Antisense technology depends on the fact that the message carried by a gene is encoded in only one of the two strands of the famous DNA double helix. Because of the precise pairing between the components of the two strands, the other strand carries what can, in essence, be described as an “antimessage”. The message itself is copied into a single-stranded messenger molecule which carries it to the protein-making parts of the cell, where it is translated. But if this messenger meets a single-stranded “antimessenger” before it arrives, the two will pair up. That silences the messenger. Dr Chiang therefore inserted into his aspens a gene that makes antimessengers to the lignin gene in question.

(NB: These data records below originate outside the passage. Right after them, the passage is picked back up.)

-- ==== Sys2Proof/Laws/InvAdmission.lean ====
section
/-!
SUPPORT. The operations of Machine/Admission.lean keep the invariant.
-/
set_option Elab.async false
set_option linter.unusedTactic false
set_option linter.unreachableTactic false
namespace Sys2Proof.Machine

variable {pq : List Instr} {s : State}

theorem State.traffic_inv {p : Side} (hI : s.Inv pq) : (State.traffic s p).Inv pq := by
  unfold State.traffic
  repeat' first
    | with_reducible assumption
    | with_reducible apply State.modHpt_inv

theorem State.badDoorbell_inv (hI : s.Inv pq) : (State.badDoorbell s).Inv pq := by
  unfold State.badDoorbell
  repeat' first
    | with_reducible assumption
    | with_reducible apply State.nveInt_inv
    | with_reducible apply State.bump_inv

theorem execSqTailDoorbell_inv {n : Nat} {q : Nat} {tail : Nat} (hI : s.Inv pq) : ∃ s1, execSqTailDoorbell n q tail s = .next s1 ∧ s1.Inv pq := by
  unfold execSqTailDoorbell
  refine ⟨_, rfl, ?_⟩
  repeat' first
    | with_reducible assumption
    | with_reducible apply State.traffic_inv
    | with_reducible apply State.modCtrl_inv
    | with_reducible apply State.badDoorbell_inv
    | split

theorem execCqHeadDoorbell_inv {n : Nat} {q : Nat} {head : Nat} (hI : s.Inv pq) : ∃ s1, execCqHeadDoorbell n q head s = .next s1 ∧ s1.Inv pq := by
  unfold execCqHeadDoorbell
  refine ⟨_, rfl, ?_⟩
  repeat' first
    | with_reducible assumption
    | (extract_lets +onlyGivenNames s1; refine State.Inv.cut (s := s1) (q := pq) ?_ (fun _ => ?_); rotate_left; clear_value s1; rotate_left; dsimp -zeta only [s1]; clear s1)
    | (extract_lets +onlyGivenNames x1; clear_value x1)
    | with_reducible apply State.badDoorbell_inv
    | with_reducible apply State.traffic_inv
    | with_reducible apply State.modCtrl_inv
    | with_reducible apply State.drainStage_inv
    | split

theorem State.hostqLine_inv (hI : s.Inv pq) : (State.hostqLine s).Inv pq := by
  unfold State.hostqLine
  repeat' first
    | with_reducible assumption
    | (intro x y hx; beta_reduce)
    | with_reducible apply State.raiseLine_inv
    | with_reducible apply State.Inv.foldl

theorem State.fetch_inv {n : Nat} {q : Sq} {sqe : Sqe} (hI : s.Inv pq) : (State.fetch s n q sqe).Inv pq := by
  unfold State.fetch
  repeat' first
    | with_reducible assumption
    | (extract_lets +onlyGivenNames s1; refine State.Inv.cut (s := s1) (q := pq) ?_ (fun _ => ?_); rotate_left; clear_value s1; rotate_left; dsimp -zeta only [s1]; clear s1)
    | (extract_lets +onlyGivenNames x1; clear_value x1)
    | with_reducible apply State.traffic_inv
    | with_reducible apply State.modCtrl_inv
    | with_reducible apply State.modNve_inv
    | with_reducible apply State.hostqLine_inv
    | with_reducible apply State.nveInt_inv
    | split

theorem execCommandFetch_inv {n : Nat} {q : Nat} {sqe : Sqe} (hI : s.Inv pq) : ∃ s1, execCommandFetch n q sqe s = .next s1 ∧ s1.Inv pq := by
  unfold execCommandFetch
  refine ⟨_, rfl, ?_⟩
  repeat' first
    | with_reducible assumption
    | with_reducible apply State.nveInt_inv
    | with_reducible apply State.fetch_inv
    | split

theorem State.asnWrite_inv {data : Word} (hI : s.Inv pq) : (State.asnWrite s data).Inv pq := by
  unfold State.asnWrite
  repeat' first
    | with_reducible assumption
    | (extract_lets +onlyGivenNames x1; clear_value x1)
    | with_reducible apply State.modNve_inv
    | split

theorem execAsnWrite_inv {x : Accessor} {data : Word} (hI : s.Inv pq) : ∃ s1, execAsnWrite x data s = .next s1 ∧ s1.Inv pq := by
  unfold execAsnWrite
  refine ⟨_, rfl, ?_⟩
  repeat' first
    | with_reducible assumption
    | intro x hx
    | with_reducible apply State.access_inv
    | with_reducible apply State.asnWrite_inv

theorem State.asnLimit_inv {data : Word} (hI : s.Inv pq) : (State.asnLimit s data).Inv pq := by
  unfold State.asnLimit
  repeat' first
    | with_reducible assumption
    | (extract_lets +onlyGivenNames x1; clear_value x1)
    | with_reducible apply State.modNve_inv
    | split

theorem execAsnLimitWrite_inv {x : Accessor} {data : Word} (hI : s.Inv pq) : ∃ s1, execAsnLimitWrite x data s = .next s1 ∧ s1.Inv pq := by
  unfold execAsnLimitWrite
  refine ⟨_, rfl, ?_⟩
  repeat' first
    | with_reducible assumption
    | intro x hx
    | with_reducible apply State.access_inv
    | with_reducible apply State.asnLimit_inv

theorem State.allocQ_inv {n : Nat} {pairs : Nat} (hI : s.Inv pq) : OptInv pq (State.allocQ s n pairs) := by
  unfold State.allocQ
  repeat' first
    | with_reducible assumption
    | with_reducible apply State.modCtrl_inv
    | with_reducible apply OptInv.none
    | with_reducible apply OptInv.some
    | split

theorem State.qallocWrite_inv {data : Word} (hI : s.Inv pq) : (State.qallocWrite s data).Inv pq := by
  unfold State.qallocWrite
  repeat' first
    | with_reducible assumption
    | with_reducible apply State.allocQ_inv
    | with_reducible apply State.nveInt_inv
    | with_reducible apply OptInv.getD

theorem execQueueAllocationWrite_inv {x : Accessor} {data : Word} (hI : s.Inv pq) : ∃ s1, execQueueAllocationWrite x data s = .next s1 ∧ s1.Inv pq := by
  unfold execQueueAllocationWrite
  refine ⟨_, rfl, ?_⟩
  repeat' first
    | with_reducible assumption
    | intro x hx
    | with_reducible apply State.access_inv
    | with_reducible apply State.qallocWrite_inv

theorem State.nscfgWrite_inv {data : Word} (hI : s.Inv pq) : (State.nscfgWrite s data).Inv pq := by
  unfold State.nscfgWrite
  repeat' first
    | with_reducible assumption
    | (extract_lets +onlyGivenNames x1; clear_value x1)
    | with_reducible apply State.nveInt_inv
    | with_reducible apply State.putCfg_inv
    | split

theorem execNamespaceConfigWrite_inv {x : Accessor} {data : Word} (hI : s.Inv pq) : ∃ s1, execNamespaceConfigWrite x data s = .next s1 ∧ s1.Inv pq := by
  unfold execNamespaceConfigWrite
  refine ⟨_, rfl, ?_⟩
  repeat' first
    | with_reducible assumption
    | intro x hx
    | with_reducible apply State.access_inv
    | with_reducible apply State.nscfgWrite_inv

theorem State.checkSteps_inv {c : Cmd} (hI : s.Inv pq) : (State.checkSteps s c).1.Inv pq := by
  unfold State.checkSteps
  repeat' first
    | with_reducible assumption
    | (extract_lets +onlyGivenNames x1; clear_value x1)
    | with_reducible apply State.modWin_inv
    | split

theorem State.ioCmd_inv {n : Nat} {opc : Byte} {f : State → Cmd → State} (hf : ∀ s a0, State.Inv pq s → (f s a0).Inv pq) (hI : s.Inv pq) : (State.ioCmd s n opc f).Inv pq := by
  unfold State.ioCmd
  repeat' first
    | with_reducible assumption
    | with_reducible apply State.checkSteps_inv
    | with_reducible apply State.complete_inv
    | with_reducible apply hf
    | with_reducible refine State.Inv.fst (by assumption) ?_
    | split

theorem State.admitCmd_inv {c : Cmd} {kind : HKind} {lba : Nat} {n : Nat} {spans : List (Nat × Nat)} (hI : s.Inv pq) : (State.admitCmd s c kind lba n spans).Inv pq := by
  unfold State.admitCmd
  repeat' first
    | with_reducible assumption
    | (extract_lets +onlyGivenNames s1; refine State.Inv.cut (s := s1) (q := pq) ?_ (fun _ => ?_); rotate_left; clear_value s1; rotate_left; dsimp -zeta only [s1]; clear s1)
    | with_reducible apply State.modCmd_inv
    | with_reducible apply State.hostqLine_inv
    | with_reducible apply State.takeHent_inv

theorem State.admitWrite_inv {c : Cmd} {lba : Nat} {n : Nat} (hI : s.Inv pq) : (State.admitWrite s c lba n).Inv pq := by
  unfold State.admitWrite
  repeat' first
    | with_reducible assumption
    | (extract_lets +onlyGivenNames s1; refine State.Inv.cut (s := s1) (q := pq) ?_ (fun _ => ?_); rotate_left; clear_value s1; rotate_left; dsimp -zeta only [s1]; clear s1)
    | with_reducible apply State.admitCmd_inv
    | with_reducible apply State.modCmd_inv
    | with_reducible apply State.setAwp_inv
    | split

theorem State.dataArrives_inv {n : Nat} {din : DataIn} {data : List (List Byte)} (hI : s.Inv pq) : (State.dataArrives s n din data).Inv pq := by
  unfold State.dataArrives
  repeat' first
    | with_reducible assumption
    | (extract_lets +onlyGivenNames x1; clear_value x1)
    | with_reducible apply State.endUncommitted_inv
    | with_reducible apply State.bump_inv
    | with_reducible apply State.modCmd_inv
    | split

theorem State.write_inv {c : Cmd} {xfer : Bool} {din : DataIn} {data : List (List Byte)} (hI : s.Inv pq) : (State.write s c xfer din data).Inv pq := by
  unfold State.write
  repeat' first
    | with_reducible assumption
    | with_reducible apply State.complete_inv
    | with_reducible apply State.admitWrite_inv
    | with_reducible apply State.dataArrives_inv
    | split

theorem execWrite_inv {n : Nat} {din : DataIn} {data : List (List Byte)} (hI : s.Inv pq) : ∃ s1, execWrite n din data s = .next s1 ∧ s1.Inv pq := by
  unfold execWrite
  refine ⟨_, rfl, ?_⟩
  repeat' first
    | with_reducible assumption
    | intro x y hx
    | with_reducible apply State.ioCmd_inv
    | with_reducible apply State.write_inv

theorem execWriteZeroes_inv {n : Nat} (hI : s.Inv pq) : ∃ s1, execWriteZeroes n s = .next s1 ∧ s1.Inv pq := by
  unfold execWriteZeroes
  refine ⟨_, rfl, ?_⟩
  repeat' first
    | with_reducible assumption
    | intro x y hx
    | with_reducible apply State.ioCmd_inv
    | with_reducible apply State.write_inv

theorem State.append_inv {c : Cmd} {din : DataIn} {data : List (List Byte)} (hI : s.Inv pq) : (State.append s c din data).Inv pq := by
  unfold State.append
  repeat' first
    | with_reducible assumption
    | (extract_lets +onlyGivenNames x1; clear_value x1)
    | with_reducible apply State.complete_inv
    | with_reducible apply State.admitWrite_inv
    | with_reducible apply State.dataArrives_inv
    | split

theorem execZoneAppend_inv {n : Nat} {din : DataIn} {data : List (List Byte)} (hI : s.Inv pq) : ∃ s1, execZoneAppend n din data s = .next s1 ∧ s1.Inv pq := by
  unfold execZoneAppend
  refine ⟨_, rfl, ?_⟩
  repeat' first
    | with_reducible assumption
    | intro x y hx
    | with_reducible apply State.ioCmd_inv
    | with_reducible apply State.append_inv

theorem State.readRow_inv {n : Nat} {opc : Byte} {xfer : Bool} {tries : List (List ReadTry)} (hI : s.Inv pq) : (State.readRow s n opc xfer tries).Inv pq := by
  unfold State.readRow
  repeat' first
    | with_reducible assumption
    | (extract_lets +onlyGivenNames s1; refine State.Inv.cut (s := s1) (q := pq) ?_ (fun _ => ?_); rotate_left; clear_value s1; rotate_left; dsimp -zeta only [s1]; clear s1)
    | (intro x y hx; beta_reduce)
    | with_reducible apply State.ioCmd_inv
    | with_reducible apply State.complete_inv
    | with_reducible apply State.admitCmd_inv
    | with_reducible apply State.releaseRead_inv
    | with_reducible apply State.readMedia_inv
    | split

theorem execRead_inv {n : Nat} {tries : List (List ReadTry)} (hI : s.Inv pq) : ∃ s1, execRead n tries s = .next s1 ∧ s1.Inv pq := by
  unfold execRead
  refine ⟨_, rfl, ?_⟩
  repeat' first
    | with_reducible assumption
    | with_reducible apply State.readRow_inv

theorem execVerify_inv {n : Nat} {tries : List (List ReadTry)} (hI : s.Inv pq) : ∃ s1, execVerify n tries s = .next s1 ∧ s1.Inv pq := by
  unfold execVerify
  refine ⟨_, rfl, ?_⟩
  repeat' first
    | with_reducible assumption
    | with_reducible apply State.readRow_inv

Wood can be improved in other ways, too. When it comes to papermaking, long fibres of cellulose are preferable to short ones. Thomas Moritz, of the Umea Plant Science Centre in Sweden, and his colleagues, have found out how to make hybrid poplars that reflect this industrial preference. In this case they did it by making a gene work overtime, rather than by suppressing its activity. The gene they chose is involved in the synthesis of a hormone called gibberellin and, once again, a side-effect of the alteration was to cause the trees to grow faster.
How such genetically modified trees would fit in with the natural environment is, of course, an important question—and it is important for two reasons. The first is political. The row about GM crops shows that people have to be persuaded that such technology will have no harmful effects before they will permit its introduction. But there is also a scientific reason. Trees have complex interactions with other species, some of which are necessary for their healthy growth.
Claire Halpin, of Dundee University in Scotland, and her colleagues have been looking into the question of environmental interactions using hybrid poplars that contain antisense versions of two other genes for enzymes involved in the production of lignin. The trees were grown for four years at two sites in France and England, in order to see how they fitted in with the local environment.
The trees and the bugs
The answer seems to be that they fitted in reasonably well. They grew normally and had normal diplomatic relations with the local insects and soil microbes. They also produced high-quality pulp.
A tree's interactions with soil microbes are often beneficial to it (the microbes provide nutrients) so this is an important result. But insects are frequently hostile, and some researchers are looking for ways to protect trees from them. Lynette Grace of Forest Research in Rotorua, New Zealand, for example, has taken an approach based on introducing the gene for Bacillus thuringiensis (Bt) toxin, a natural insecticide. This gene is already used to produce versions of crops such as cotton that do not require the application of synthetic insecticides. Dr Grace and her colleagues adapted it to the radiata pine, which is plagued by the caterpillars of the painted apple moth.
Genetic modifications based on Bt are environmentally controversial. On the one hand, they reduce the amount of pesticide needed. On the other, there is a fear that the gene might “escape” from crops into wild plants that form the foodstuffs of benign insects. In the case of trees it might not even be necessary for the gene to jump species. GM trees, with immunity to insect pests and faster growth rates than their unmodified competitors, might simply spread by the normal processes of natural selection. That really would be survival of the fittest.